Buy: Yaguareté White
Univ. of Arizona Press
Feb. 20, 2024
What living poet/writer had the biggest influence on your book?
Rigoberto González. Hands down, full stop. As a writer, teacher, mentor, and friend, Rigo has helped dozens and dozens (hundreds?) of emerging poets find their voice, navigate the business of poetry, and land on their feet. I consider myself lucky to be counted among them.
What’s your favorite line(s) from your book?
This morning, my favorite lines consist of twelve tiny syllables tucked into a tidy tercet that comprises the shortest poem in the book, “Yuyos”:
cashew for good
measure cayenne
and petunias
Yuyos are traditional herbs added to beverages for their medicinal or flavorful qualities. The words “cashew,” “cayenne,” and “petunia” all derive from Tupí, from which contemporary Guaraní evolved. I like to imagine sprinkling each ingredient into a cauldron to make a cacophonous broth of leaves and bark, flowers and language. I hope readers enjoy the concoction, as well.

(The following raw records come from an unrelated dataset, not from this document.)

-- ==== Sys2Proof/Machine/Step.lean ====
section
/-! DEFINITION. One step of the block, and the placing of a command word where the next step takes it. -/

namespace Sys2Proof.Machine

/-- One step: one turn of the sequencer (40_control_commands.md R120). -/
def step (s : State) : Host.Outcome State Fault Refusal := sequencerTurn s

/-- The state with a command word, given by its low `nbits` bits, at the head of `CMDQ` (log 9). -/
def State.withFetchWord (s : State) (nbits w : Nat) : State := s.queueFirst (tableWord nbits w)

end Sys2Proof.Machine
end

What is your current obsession? Short lines, slant rhymes, couplets, trees, etc.
I’ve long been interested in inconsistency, contradiction, and asymmetry. These traits have defined my experiences of Latinidad—as someone who didn’t grow up speaking Spanish or with a Latinx community, but who nevertheless visited Paraguay every few years for months at a time—and it feels unavoidable that I seek these haphazard imbalances in poetry I read and write.
This will sound funny, but I’m especially pleased with the Table of Contents for Yaguareté White. The list includes many poems with one or two-word titles, but is then punctuated by these long, gangly titles that sprawl awkwardly across the page. I like that a lot. In life, I’m drawn to stability, security, and predictability. I think my aesthetic preferences counterbalance those risk-averse impulses. I love poems that expand and cinch wildly, or wiggle and zig-zag all over. It feels so wild and fun and free.
William Carlos Williams is synonymous with plums. If you had to choose one fruit and one animal/plant/celestial body that would forever remind people of you, what would you choose and why?
The fruit is easy, but I’m gonna cheat and choose two: pineapple cut with jalapeño (*technically* fruta tambien). I’m a sucker for heat paired with sweet, like I cannot get enough of it. My preferred spiciness level is “bordering on regret.” On pizza, in Thai food, my salsa, throw peach, mango, or piña in with the hottest pepper you can find. That’s my jam.
As for an animal, plant, or celestial body, the jaguar seems like an obvious choice, since it’s both native to Paraguay and an important part of Guaraní cosmology. But I’m gonna go with jurumí, the giant anteater, which makes an appearance in the book. They are so wide and strange looking, but I’ve yet to see one in the wild for real.
What role does the poet play in the 21st century?
I look around and wonder, rather, what roles don't poets play in the world today?
I see so many poets engaged in unique, important work. We lead vital arts organizations, like Ricardo Maldonado at the Academy of American Poets or Jacqueline Balderrama, Norma E. Cantú, Willie Perdomo, and Pablo Miguel Martínez at CantoMundo. We edit major literary publications, like Carmen Giménez at Graywolf or Javier O. Huerta and León Salvatierra at Huizache. We engage literally millions of followers, like Yung Pueblo, Rudy Francisco, and others.
We serve our communities in so many ways. Jordan Pérez helps protect children at the nonprofit Safe from Online Sex Abuse (SOSA) and has featured on the TV show Undercover Underage. Kinsale Drake founded the NDN Girls Book Club and has been recognized by Time magazine for her efforts. Antonio de Jesús López is the new Mayor of East Palo Alto. Name another profession with such breathtaking range and diversity of positions available to its practitioners.
This is of course not to mention our many roles as teachers, organizers, and activists. As intellectuals and artists. As students and parents, siblings and children. As neighbors and bystanders, as strangers and future friends. In the end, I believe we are caretakers, of language, of each other, of the planet. We have to be. Otherwise, what else is there?
Diego Báez is a writer, educator, and abolitionist. He is the author of Yaguareté White (Univ. Arizona, 2024). A recipient of fellowships from CantoMundo, the Surge Institute, the Poetry Foundation Incubator for Community-Engaged Poets, and DreamYard’s Rad(ical) Poetry Consortium, Diego has served on the boards of the National Book Critics Circle, the International David Foster Wallace Society, and Families Together Cooperative Nursery School. Poems have appeared or are forthcoming in Freeman's, Poetry Northwest, and Latino Poetry: A New Anthology. Book reviews have appeared at Booklist, Harriet, and The Boston Globe. Diego lives in Chicago and teaches at the City Colleges.